━━━ INPUT MATERIAL ━━━

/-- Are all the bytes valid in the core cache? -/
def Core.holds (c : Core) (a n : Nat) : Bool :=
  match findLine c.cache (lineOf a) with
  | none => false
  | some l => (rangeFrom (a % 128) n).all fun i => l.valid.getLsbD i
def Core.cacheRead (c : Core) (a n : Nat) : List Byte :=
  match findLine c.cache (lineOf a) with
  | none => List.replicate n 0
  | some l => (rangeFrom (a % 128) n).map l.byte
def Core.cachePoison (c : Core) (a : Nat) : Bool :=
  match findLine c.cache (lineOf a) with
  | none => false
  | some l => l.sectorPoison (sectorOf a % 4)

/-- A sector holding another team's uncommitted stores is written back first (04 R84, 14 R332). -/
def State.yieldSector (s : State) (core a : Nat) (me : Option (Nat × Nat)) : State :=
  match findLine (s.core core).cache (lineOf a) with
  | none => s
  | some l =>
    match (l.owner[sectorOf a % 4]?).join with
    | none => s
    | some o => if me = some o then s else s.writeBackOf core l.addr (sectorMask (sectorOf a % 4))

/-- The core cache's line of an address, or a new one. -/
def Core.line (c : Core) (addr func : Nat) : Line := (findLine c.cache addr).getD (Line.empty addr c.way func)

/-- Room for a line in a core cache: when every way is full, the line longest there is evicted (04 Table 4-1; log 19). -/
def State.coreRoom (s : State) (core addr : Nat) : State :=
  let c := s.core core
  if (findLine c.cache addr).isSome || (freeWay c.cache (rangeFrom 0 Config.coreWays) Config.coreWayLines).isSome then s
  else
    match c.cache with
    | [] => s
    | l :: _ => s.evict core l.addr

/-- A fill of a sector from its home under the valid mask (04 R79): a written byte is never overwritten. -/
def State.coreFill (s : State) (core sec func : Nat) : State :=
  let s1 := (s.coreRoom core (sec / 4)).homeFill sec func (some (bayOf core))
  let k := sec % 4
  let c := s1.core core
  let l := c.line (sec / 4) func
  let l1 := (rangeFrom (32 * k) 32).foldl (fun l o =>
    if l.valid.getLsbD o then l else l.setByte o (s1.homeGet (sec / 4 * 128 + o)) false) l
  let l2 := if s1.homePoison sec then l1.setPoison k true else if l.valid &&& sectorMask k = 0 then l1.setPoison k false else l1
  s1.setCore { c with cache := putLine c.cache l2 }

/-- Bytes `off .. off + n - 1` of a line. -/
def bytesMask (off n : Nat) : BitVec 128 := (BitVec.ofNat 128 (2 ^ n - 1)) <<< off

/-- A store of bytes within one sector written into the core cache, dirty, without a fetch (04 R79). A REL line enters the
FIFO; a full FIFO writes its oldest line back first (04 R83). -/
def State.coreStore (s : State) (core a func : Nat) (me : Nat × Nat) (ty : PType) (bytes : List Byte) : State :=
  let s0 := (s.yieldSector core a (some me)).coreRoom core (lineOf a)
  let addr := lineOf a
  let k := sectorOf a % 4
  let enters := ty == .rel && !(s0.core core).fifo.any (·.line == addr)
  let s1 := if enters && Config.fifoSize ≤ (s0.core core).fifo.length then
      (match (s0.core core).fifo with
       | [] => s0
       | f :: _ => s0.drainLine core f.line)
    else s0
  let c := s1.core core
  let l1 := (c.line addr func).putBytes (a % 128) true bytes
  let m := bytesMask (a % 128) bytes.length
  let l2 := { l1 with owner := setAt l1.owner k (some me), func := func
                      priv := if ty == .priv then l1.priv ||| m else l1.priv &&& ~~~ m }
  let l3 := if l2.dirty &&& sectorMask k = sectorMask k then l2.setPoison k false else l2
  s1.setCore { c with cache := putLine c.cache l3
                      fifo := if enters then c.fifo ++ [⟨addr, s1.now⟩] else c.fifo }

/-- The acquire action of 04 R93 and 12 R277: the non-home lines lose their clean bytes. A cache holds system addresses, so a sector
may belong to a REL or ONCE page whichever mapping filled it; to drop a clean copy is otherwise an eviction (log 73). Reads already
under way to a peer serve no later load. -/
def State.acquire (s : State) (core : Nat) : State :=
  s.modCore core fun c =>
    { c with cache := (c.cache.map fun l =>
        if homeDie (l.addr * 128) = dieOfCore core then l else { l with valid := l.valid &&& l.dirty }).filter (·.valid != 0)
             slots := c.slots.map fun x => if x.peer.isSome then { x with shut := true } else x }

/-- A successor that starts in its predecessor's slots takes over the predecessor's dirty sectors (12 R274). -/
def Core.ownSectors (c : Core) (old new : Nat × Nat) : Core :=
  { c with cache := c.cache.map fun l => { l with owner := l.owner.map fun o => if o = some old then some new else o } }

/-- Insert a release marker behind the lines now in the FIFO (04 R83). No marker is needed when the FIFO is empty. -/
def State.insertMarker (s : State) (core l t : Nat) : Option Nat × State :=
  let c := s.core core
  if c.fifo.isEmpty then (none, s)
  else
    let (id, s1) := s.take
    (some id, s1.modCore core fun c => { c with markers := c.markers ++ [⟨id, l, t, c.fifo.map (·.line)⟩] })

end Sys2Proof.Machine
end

━━━
━━━ INPUT MATERIAL ━━━

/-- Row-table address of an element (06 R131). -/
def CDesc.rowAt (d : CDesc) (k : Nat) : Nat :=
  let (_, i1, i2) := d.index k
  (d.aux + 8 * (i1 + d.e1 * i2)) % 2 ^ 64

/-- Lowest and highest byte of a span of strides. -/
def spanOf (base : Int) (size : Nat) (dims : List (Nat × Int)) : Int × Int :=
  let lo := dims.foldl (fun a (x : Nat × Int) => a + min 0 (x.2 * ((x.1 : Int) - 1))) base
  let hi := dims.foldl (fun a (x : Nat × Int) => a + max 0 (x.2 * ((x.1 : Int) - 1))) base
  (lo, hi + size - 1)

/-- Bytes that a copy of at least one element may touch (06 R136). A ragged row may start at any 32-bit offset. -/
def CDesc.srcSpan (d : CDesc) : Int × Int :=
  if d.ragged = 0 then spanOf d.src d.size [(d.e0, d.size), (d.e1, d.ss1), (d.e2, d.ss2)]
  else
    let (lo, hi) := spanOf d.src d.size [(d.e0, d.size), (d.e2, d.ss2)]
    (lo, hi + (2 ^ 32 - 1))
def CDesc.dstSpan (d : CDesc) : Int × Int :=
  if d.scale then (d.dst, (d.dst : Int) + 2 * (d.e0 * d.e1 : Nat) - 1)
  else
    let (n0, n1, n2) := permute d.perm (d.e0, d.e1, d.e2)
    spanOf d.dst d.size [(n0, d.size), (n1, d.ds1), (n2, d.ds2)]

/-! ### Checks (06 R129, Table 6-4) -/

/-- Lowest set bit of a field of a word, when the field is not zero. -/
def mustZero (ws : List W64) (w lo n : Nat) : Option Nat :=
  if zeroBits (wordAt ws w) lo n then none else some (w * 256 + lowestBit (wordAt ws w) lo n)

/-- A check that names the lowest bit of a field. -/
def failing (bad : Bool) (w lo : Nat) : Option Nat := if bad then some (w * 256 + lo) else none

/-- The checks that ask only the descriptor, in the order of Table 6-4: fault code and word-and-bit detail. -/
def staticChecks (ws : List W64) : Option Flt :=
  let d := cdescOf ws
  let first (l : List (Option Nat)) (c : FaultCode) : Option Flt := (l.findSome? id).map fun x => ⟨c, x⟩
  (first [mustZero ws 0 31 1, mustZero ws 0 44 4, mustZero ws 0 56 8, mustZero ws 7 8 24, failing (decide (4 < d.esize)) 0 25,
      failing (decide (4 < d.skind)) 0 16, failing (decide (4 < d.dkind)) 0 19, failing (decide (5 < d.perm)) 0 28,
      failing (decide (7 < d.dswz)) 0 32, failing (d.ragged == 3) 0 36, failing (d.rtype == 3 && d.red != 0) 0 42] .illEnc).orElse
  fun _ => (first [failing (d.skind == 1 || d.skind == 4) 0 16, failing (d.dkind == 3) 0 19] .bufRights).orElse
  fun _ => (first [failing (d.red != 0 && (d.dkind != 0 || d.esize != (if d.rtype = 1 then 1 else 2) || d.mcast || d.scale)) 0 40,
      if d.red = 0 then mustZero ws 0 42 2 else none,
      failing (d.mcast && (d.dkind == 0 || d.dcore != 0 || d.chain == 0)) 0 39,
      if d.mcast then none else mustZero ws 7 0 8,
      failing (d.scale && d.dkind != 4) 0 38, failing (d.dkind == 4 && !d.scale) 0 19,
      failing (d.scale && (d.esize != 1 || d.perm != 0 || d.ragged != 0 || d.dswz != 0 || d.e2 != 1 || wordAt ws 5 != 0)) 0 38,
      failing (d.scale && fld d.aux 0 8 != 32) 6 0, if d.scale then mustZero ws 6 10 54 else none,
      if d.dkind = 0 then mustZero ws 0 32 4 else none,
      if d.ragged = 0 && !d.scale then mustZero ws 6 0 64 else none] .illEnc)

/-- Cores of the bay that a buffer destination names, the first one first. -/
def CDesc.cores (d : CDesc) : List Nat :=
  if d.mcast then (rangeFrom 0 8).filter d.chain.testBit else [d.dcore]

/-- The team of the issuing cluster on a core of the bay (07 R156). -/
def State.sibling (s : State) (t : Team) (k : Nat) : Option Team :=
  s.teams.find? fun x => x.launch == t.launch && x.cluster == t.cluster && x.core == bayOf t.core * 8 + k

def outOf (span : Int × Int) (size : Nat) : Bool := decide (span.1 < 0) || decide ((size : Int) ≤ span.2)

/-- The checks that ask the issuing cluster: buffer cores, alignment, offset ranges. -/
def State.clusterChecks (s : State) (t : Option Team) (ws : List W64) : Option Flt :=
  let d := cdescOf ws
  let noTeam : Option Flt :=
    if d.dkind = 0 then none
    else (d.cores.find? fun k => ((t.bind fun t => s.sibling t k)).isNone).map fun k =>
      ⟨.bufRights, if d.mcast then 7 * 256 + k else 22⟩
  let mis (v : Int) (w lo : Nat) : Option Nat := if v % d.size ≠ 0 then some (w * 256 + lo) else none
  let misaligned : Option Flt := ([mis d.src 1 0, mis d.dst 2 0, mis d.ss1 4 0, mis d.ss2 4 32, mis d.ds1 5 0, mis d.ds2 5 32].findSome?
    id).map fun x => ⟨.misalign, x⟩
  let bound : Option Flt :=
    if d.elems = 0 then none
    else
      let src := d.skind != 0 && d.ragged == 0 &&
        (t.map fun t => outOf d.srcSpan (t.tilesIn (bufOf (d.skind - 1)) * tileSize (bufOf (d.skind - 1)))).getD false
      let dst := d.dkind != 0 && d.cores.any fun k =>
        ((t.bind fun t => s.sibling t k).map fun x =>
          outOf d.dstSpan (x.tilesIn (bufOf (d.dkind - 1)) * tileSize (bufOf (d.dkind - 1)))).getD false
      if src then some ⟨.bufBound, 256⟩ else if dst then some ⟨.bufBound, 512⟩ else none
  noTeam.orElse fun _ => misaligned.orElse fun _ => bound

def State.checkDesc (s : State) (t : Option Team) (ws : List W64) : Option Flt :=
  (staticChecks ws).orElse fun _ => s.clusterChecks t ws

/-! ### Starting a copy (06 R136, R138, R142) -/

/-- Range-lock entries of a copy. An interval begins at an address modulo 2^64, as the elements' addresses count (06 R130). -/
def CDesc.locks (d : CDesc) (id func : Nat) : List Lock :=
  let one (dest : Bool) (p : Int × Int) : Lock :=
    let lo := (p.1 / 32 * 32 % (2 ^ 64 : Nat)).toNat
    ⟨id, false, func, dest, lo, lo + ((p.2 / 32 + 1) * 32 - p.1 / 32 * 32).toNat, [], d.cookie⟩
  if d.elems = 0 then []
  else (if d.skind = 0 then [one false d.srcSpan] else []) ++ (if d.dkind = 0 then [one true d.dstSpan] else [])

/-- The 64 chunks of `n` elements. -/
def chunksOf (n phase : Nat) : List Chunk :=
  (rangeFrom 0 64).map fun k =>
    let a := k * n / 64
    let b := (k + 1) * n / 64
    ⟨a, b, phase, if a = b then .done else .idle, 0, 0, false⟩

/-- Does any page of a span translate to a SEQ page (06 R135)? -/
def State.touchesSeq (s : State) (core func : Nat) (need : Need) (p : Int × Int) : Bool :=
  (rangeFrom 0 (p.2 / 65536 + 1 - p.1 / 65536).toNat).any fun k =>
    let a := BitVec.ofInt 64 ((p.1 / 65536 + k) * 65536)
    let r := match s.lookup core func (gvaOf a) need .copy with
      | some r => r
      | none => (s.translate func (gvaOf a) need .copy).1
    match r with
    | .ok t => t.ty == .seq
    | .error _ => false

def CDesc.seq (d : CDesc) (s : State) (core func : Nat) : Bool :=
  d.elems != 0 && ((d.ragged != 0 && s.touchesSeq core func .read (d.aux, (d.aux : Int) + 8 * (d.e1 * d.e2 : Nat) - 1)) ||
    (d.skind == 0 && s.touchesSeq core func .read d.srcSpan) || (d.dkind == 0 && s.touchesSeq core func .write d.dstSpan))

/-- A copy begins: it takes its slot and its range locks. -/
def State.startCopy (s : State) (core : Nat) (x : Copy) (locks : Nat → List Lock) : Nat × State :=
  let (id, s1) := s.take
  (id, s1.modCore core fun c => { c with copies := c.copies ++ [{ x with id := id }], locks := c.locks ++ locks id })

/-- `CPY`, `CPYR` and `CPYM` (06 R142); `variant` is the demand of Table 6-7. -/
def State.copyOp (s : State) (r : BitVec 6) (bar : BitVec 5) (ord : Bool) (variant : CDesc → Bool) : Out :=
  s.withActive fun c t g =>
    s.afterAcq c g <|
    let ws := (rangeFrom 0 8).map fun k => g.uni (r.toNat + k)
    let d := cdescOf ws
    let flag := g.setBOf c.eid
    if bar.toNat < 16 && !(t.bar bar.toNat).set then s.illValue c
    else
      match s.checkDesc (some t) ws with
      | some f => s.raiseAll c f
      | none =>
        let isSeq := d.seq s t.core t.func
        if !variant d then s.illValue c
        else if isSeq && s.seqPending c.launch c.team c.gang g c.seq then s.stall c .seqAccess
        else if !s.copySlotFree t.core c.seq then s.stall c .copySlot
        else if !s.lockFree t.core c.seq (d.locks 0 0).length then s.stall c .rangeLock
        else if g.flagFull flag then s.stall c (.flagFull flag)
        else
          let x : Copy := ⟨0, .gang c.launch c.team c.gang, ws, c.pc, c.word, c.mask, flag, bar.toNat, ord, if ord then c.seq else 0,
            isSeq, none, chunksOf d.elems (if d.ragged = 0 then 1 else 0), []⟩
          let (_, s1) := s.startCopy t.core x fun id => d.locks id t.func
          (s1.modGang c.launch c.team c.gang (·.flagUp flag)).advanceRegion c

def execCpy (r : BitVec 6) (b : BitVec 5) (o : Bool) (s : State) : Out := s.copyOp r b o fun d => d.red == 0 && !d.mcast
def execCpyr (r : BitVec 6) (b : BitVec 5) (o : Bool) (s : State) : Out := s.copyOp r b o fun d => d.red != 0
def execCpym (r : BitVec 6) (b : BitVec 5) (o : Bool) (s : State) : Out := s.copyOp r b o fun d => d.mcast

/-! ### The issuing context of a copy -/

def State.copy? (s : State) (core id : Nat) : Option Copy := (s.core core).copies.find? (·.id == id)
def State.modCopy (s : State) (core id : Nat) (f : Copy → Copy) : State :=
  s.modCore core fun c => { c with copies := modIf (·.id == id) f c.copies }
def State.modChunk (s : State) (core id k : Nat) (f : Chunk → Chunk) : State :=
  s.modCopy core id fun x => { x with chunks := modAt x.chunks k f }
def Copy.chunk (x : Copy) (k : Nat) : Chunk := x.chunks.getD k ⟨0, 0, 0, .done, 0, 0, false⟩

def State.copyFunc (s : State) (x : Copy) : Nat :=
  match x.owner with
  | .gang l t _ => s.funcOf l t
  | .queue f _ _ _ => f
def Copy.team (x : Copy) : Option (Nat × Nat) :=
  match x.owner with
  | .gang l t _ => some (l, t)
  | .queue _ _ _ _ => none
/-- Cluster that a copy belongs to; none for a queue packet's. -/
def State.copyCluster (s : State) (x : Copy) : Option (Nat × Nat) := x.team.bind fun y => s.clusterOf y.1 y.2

━━━
━━━ INPUT MATERIAL ━━━

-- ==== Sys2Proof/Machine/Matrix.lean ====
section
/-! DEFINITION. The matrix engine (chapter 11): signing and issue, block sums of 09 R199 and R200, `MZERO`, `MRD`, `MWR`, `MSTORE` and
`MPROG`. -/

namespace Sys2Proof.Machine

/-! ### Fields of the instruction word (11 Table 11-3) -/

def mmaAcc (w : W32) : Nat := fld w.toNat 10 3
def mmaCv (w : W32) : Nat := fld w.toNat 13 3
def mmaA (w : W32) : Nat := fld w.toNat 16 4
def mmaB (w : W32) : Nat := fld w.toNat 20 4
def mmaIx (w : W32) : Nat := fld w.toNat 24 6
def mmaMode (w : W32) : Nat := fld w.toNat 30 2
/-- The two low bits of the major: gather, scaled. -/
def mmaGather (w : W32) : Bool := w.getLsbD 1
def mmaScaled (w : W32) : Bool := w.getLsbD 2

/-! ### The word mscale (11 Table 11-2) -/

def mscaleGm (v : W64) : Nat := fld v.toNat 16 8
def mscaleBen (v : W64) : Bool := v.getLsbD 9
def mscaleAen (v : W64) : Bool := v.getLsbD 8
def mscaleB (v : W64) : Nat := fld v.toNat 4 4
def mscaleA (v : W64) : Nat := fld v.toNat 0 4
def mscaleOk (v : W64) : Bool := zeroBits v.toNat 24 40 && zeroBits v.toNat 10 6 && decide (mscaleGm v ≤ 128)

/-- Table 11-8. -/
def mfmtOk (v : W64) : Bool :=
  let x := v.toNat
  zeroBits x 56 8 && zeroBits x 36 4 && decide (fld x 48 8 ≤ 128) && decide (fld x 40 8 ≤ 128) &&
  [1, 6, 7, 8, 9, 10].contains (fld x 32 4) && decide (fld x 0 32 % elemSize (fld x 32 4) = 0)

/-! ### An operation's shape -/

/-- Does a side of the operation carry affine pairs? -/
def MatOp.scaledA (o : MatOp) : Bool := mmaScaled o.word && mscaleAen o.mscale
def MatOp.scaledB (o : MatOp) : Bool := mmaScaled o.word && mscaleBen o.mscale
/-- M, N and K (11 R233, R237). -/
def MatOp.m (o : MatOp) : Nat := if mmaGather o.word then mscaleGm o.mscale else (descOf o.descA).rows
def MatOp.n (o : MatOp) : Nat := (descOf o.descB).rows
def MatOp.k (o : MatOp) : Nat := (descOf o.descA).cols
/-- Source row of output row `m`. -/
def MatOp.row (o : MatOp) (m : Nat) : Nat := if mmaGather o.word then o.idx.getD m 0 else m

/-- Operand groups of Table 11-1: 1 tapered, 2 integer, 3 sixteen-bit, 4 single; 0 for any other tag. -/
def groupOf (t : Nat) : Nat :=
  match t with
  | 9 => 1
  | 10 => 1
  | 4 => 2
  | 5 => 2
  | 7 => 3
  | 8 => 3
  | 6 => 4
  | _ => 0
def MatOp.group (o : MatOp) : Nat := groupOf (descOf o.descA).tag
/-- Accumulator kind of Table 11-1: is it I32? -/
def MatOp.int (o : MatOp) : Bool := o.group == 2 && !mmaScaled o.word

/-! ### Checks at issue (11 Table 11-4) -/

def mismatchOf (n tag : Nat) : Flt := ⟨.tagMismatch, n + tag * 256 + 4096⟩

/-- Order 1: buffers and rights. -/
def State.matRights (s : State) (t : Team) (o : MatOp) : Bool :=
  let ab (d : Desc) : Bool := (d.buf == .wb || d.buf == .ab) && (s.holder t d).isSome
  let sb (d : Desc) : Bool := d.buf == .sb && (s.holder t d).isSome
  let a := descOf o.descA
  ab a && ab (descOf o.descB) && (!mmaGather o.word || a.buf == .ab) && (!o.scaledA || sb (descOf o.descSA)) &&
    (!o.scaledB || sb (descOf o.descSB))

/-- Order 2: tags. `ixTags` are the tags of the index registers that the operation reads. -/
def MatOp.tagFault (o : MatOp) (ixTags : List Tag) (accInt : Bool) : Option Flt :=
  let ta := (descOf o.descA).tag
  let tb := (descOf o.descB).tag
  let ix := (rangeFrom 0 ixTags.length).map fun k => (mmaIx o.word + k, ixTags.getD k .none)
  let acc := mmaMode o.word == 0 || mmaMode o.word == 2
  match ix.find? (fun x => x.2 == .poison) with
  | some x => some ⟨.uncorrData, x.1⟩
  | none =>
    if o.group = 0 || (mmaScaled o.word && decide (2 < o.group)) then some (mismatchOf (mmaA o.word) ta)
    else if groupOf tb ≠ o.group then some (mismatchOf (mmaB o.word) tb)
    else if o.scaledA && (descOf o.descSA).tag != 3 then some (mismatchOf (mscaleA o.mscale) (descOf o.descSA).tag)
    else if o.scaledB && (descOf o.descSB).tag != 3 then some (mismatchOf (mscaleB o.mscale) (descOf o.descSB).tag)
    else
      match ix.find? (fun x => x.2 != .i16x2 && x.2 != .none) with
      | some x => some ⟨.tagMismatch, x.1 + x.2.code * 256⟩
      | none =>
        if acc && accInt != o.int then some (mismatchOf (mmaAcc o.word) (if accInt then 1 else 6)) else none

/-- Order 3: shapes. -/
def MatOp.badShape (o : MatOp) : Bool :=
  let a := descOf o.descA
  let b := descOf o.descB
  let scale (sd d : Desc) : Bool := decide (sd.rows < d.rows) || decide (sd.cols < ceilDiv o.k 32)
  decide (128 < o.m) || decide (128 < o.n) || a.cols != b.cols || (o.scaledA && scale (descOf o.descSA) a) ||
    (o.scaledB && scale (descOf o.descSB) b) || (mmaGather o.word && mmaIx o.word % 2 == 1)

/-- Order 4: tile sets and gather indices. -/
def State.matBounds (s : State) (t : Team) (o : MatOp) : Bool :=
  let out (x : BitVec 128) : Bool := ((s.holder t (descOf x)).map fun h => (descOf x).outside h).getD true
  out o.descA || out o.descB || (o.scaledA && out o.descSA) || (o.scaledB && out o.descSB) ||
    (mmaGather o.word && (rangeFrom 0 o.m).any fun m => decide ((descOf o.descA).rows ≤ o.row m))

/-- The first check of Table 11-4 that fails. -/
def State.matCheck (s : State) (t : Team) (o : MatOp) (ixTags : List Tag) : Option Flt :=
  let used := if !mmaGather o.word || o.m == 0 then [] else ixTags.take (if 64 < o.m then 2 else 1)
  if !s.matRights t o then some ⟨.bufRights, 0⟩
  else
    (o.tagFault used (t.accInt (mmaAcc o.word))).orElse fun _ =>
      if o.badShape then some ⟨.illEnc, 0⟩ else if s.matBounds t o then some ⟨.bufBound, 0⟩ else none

━━━

WHAT IS REQUIRED
Give the number of lines in the records that contain the word "chunksOf", and write nothing else.

TASK ANSWER
2